**ASSIGNMENT:** Your task is to copy the lines of the data below from the line holding "cls : Nat := 0" through the line holding "(block : Nat)", inclusive, exactly and with nothing added.

Dataset entries:
──────────

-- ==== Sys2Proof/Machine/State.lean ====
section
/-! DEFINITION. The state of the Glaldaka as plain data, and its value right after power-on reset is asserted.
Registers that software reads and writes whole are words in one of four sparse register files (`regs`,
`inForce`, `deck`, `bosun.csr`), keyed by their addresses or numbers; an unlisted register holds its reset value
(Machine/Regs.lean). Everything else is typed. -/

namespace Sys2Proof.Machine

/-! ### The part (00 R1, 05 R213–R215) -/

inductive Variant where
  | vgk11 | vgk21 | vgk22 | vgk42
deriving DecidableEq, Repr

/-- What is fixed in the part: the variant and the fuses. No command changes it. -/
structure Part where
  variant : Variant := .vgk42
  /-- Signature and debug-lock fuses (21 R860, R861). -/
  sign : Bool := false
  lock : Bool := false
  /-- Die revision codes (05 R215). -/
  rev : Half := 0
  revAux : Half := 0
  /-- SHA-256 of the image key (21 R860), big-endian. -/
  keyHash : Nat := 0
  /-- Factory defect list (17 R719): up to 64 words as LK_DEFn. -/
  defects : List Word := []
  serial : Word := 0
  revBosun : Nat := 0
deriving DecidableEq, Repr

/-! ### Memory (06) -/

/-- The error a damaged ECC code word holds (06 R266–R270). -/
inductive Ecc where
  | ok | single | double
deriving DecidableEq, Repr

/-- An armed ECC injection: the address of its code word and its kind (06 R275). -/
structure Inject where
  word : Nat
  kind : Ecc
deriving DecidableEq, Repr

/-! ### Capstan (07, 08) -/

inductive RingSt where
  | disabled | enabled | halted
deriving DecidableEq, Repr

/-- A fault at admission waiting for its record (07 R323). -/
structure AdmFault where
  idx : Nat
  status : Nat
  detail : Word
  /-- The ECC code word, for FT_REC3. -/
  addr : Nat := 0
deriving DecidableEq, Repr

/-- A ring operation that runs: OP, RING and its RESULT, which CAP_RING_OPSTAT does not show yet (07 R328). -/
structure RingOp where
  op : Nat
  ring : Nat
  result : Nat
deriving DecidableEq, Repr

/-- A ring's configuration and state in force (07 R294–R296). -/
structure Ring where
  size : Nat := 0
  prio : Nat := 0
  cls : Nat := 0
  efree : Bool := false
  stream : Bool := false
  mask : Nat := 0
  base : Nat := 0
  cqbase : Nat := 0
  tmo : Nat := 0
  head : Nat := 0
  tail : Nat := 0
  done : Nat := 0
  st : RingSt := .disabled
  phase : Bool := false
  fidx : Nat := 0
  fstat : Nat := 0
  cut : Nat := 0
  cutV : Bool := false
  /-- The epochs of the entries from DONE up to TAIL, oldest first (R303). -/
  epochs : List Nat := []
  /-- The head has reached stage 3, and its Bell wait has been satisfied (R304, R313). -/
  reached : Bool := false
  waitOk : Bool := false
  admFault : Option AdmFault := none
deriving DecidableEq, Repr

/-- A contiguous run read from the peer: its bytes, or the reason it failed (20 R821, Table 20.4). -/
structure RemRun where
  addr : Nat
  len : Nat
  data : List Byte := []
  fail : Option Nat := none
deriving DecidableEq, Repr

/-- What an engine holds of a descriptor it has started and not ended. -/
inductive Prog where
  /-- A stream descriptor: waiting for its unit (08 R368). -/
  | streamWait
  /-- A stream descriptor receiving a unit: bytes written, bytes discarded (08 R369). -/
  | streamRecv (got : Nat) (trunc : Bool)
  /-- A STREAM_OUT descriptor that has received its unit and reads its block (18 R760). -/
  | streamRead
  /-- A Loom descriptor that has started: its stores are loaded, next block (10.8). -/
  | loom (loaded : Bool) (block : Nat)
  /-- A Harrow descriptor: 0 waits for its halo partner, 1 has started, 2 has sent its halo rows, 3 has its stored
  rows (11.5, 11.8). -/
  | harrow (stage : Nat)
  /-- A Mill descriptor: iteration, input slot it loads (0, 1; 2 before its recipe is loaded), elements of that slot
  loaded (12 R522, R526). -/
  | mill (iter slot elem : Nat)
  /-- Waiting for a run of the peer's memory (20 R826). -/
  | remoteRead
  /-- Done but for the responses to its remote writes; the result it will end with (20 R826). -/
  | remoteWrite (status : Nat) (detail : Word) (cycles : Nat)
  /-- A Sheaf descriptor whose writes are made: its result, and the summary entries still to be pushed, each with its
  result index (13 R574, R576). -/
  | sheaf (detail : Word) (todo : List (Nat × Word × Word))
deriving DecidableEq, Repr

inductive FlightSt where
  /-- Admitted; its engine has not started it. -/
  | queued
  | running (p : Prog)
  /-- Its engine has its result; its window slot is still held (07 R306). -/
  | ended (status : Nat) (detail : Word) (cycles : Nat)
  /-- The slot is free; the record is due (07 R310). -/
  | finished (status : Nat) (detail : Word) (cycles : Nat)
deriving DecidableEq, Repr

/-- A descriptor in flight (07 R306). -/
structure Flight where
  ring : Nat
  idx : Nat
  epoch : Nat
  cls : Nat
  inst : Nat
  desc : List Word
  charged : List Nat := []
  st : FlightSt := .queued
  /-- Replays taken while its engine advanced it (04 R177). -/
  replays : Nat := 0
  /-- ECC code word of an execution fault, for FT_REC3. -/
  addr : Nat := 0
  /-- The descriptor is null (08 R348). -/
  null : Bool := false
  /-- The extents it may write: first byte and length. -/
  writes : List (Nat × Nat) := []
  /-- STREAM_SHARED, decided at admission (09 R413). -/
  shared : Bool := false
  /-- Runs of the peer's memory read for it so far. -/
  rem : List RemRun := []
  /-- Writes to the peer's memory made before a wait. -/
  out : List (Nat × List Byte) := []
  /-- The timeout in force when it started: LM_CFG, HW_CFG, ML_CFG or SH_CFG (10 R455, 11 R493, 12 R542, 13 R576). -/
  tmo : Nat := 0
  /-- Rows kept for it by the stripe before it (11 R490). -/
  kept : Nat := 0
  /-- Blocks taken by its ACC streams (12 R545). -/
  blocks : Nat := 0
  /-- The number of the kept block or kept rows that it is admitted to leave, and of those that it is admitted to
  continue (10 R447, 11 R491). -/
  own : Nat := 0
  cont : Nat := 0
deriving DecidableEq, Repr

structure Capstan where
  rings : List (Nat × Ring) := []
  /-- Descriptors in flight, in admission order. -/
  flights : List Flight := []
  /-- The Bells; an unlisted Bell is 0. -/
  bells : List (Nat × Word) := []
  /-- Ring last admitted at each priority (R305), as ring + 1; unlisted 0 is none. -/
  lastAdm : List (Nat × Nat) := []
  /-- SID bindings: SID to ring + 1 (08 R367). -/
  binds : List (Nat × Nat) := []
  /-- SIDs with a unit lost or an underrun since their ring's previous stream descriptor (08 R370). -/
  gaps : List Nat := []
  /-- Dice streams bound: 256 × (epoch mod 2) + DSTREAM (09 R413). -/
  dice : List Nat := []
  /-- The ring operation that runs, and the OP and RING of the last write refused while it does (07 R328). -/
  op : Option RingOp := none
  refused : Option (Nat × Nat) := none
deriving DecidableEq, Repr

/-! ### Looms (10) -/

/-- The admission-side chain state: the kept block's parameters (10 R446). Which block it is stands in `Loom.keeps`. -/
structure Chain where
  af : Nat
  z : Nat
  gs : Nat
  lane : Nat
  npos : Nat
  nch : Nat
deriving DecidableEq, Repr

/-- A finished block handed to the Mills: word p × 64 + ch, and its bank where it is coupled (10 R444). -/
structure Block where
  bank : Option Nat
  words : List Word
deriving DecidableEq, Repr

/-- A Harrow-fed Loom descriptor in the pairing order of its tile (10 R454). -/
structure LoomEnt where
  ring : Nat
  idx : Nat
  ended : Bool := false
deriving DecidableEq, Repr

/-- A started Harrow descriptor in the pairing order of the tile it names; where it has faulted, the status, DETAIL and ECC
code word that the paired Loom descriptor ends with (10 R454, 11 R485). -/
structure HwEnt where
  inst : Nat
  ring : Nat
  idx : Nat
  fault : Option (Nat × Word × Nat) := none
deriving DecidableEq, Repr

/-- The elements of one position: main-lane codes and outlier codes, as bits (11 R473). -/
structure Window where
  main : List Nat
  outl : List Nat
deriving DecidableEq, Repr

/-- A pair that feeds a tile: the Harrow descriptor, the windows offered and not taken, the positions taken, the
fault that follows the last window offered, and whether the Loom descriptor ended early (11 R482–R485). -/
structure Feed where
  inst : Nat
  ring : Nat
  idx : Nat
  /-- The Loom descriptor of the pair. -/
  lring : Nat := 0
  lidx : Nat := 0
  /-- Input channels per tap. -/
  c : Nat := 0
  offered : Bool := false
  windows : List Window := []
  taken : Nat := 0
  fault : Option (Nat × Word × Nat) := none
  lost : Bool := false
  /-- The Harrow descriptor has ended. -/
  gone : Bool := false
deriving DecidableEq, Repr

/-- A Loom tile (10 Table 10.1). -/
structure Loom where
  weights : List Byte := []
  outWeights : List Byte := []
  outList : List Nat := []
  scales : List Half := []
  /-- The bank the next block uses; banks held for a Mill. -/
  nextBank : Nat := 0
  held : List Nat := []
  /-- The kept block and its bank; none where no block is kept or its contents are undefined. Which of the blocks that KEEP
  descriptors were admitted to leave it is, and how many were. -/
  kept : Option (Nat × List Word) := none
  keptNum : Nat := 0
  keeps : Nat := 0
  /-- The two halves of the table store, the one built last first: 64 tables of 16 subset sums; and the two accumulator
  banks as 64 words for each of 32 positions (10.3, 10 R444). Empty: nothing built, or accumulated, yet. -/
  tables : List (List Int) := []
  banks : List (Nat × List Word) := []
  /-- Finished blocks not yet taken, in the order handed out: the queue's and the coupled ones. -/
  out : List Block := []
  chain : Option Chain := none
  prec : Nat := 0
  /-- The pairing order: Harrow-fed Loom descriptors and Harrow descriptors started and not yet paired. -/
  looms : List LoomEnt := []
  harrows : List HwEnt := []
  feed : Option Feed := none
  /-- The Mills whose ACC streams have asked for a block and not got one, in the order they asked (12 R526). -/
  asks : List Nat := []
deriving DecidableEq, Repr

──────────

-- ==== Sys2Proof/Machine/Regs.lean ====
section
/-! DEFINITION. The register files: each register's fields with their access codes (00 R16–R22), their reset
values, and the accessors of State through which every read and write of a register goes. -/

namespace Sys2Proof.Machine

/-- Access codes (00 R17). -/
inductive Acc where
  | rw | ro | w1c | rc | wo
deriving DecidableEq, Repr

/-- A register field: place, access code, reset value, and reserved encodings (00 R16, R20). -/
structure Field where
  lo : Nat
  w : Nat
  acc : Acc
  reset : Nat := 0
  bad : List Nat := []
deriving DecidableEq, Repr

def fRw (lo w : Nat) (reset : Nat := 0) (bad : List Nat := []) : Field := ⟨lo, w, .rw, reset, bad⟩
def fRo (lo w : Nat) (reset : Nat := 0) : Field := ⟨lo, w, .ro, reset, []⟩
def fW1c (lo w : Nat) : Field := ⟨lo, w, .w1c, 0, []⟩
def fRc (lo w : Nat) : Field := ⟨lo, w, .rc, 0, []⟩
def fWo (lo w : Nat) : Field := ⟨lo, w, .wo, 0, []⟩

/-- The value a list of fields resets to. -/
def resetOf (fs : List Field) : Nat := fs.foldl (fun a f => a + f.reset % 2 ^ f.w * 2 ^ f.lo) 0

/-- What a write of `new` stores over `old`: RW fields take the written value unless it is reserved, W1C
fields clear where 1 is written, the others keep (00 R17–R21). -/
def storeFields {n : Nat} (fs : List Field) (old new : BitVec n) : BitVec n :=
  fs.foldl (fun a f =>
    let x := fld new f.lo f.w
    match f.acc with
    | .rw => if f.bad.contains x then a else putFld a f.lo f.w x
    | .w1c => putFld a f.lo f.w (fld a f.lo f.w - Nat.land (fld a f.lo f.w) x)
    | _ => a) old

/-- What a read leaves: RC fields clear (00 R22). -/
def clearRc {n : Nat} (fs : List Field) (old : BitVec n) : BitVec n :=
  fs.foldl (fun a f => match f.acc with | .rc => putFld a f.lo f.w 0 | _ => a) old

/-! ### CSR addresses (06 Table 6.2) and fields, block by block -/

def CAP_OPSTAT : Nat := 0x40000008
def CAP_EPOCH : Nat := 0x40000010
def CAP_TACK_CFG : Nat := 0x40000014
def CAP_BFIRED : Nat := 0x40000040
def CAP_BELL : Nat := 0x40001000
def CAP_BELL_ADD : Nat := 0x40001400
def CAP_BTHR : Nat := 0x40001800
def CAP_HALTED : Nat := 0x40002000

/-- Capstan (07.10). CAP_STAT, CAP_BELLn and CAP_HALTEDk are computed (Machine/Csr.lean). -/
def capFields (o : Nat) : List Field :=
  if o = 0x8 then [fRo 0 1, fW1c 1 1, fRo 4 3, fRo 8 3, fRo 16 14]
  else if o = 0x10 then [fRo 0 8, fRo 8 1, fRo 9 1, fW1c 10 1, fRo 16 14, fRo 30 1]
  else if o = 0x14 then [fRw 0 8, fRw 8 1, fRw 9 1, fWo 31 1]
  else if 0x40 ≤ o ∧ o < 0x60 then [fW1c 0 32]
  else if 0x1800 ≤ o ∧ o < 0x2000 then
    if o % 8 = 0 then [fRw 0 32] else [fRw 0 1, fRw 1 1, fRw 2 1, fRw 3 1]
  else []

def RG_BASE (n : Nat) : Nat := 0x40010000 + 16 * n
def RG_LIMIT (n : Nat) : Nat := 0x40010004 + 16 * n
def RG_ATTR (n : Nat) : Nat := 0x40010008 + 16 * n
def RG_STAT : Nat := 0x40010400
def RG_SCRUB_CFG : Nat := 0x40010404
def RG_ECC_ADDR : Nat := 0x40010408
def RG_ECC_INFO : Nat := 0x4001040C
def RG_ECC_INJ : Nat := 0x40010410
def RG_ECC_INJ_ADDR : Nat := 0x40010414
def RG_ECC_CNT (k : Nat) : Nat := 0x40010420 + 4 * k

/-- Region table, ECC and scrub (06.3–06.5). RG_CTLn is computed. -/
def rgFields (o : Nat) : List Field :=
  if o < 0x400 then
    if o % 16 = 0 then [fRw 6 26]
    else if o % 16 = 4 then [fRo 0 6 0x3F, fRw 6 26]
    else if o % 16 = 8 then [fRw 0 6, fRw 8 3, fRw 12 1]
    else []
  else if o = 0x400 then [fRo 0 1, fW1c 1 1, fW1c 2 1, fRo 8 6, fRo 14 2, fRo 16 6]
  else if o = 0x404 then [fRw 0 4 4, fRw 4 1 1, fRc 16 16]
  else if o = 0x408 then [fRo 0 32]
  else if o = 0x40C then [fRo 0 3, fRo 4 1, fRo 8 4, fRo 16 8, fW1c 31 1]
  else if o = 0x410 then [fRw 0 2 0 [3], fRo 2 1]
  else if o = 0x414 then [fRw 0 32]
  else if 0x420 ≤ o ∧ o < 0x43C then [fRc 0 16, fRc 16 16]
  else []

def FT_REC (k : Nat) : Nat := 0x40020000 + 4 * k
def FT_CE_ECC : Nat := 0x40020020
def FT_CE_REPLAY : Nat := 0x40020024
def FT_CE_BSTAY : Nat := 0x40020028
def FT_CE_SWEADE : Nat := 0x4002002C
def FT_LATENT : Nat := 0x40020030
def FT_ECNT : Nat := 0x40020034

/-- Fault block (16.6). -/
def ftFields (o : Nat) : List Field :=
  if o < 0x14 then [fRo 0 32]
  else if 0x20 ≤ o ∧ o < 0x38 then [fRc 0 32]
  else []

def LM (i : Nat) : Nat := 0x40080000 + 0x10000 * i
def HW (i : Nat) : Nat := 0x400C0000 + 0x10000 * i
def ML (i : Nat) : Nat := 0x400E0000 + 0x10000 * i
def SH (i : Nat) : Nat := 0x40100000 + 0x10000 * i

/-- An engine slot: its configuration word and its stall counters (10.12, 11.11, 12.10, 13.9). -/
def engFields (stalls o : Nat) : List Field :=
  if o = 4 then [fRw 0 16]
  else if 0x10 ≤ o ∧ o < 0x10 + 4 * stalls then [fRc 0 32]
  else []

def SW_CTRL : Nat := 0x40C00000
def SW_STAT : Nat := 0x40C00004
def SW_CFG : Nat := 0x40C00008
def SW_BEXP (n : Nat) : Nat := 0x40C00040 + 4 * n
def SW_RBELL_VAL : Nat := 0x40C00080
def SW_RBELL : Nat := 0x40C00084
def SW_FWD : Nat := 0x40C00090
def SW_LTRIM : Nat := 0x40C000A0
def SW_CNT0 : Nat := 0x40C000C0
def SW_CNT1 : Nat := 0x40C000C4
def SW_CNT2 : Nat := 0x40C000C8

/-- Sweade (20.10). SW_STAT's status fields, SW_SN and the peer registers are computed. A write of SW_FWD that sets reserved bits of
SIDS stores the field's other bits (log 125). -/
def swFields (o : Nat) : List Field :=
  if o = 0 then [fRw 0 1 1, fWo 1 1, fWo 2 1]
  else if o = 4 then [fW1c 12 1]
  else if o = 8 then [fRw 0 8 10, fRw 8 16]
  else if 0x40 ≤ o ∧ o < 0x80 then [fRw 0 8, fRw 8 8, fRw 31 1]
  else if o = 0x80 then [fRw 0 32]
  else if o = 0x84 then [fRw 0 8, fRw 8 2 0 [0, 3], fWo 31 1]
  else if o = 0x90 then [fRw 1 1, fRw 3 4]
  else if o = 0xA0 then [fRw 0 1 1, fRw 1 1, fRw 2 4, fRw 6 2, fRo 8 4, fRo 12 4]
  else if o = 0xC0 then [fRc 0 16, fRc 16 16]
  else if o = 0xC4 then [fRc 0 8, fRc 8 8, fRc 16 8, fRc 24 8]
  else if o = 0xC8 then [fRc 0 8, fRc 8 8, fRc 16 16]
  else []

──────────

**SOLUTION TO THE EXERCISE:**
  cls : Nat := 0
  efree : Bool := false
  stream : Bool := false
  mask : Nat := 0
  base : Nat := 0
  cqbase : Nat := 0
  tmo : Nat := 0
  head : Nat := 0
  tail : Nat := 0
  done : Nat := 0
  st : RingSt := .disabled
  phase : Bool := false
  fidx : Nat := 0
  fstat : Nat := 0
  cut : Nat := 0
  cutV : Bool := false
  /-- The epochs of the entries from DONE up to TAIL, oldest first (R303). -/
  epochs : List Nat := []
  /-- The head has reached stage 3, and its Bell wait has been satisfied (R304, R313). -/
  reached : Bool := false
  waitOk : Bool := false
  admFault : Option AdmFault := none
deriving DecidableEq, Repr

/-- A contiguous run read from the peer: its bytes, or the reason it failed (20 R821, Table 20.4). -/
structure RemRun where
  addr : Nat
  len : Nat
  data : List Byte := []
  fail : Option Nat := none
deriving DecidableEq, Repr

/-- What an engine holds of a descriptor it has started and not ended. -/
inductive Prog where
  /-- A stream descriptor: waiting for its unit (08 R368). -/
  | streamWait
  /-- A stream descriptor receiving a unit: bytes written, bytes discarded (08 R369). -/
  | streamRecv (got : Nat) (trunc : Bool)
  /-- A STREAM_OUT descriptor that has received its unit and reads its block (18 R760). -/
  | streamRead
  /-- A Loom descriptor that has started: its stores are loaded, next block (10.8). -/
  | loom (loaded : Bool) (block : Nat)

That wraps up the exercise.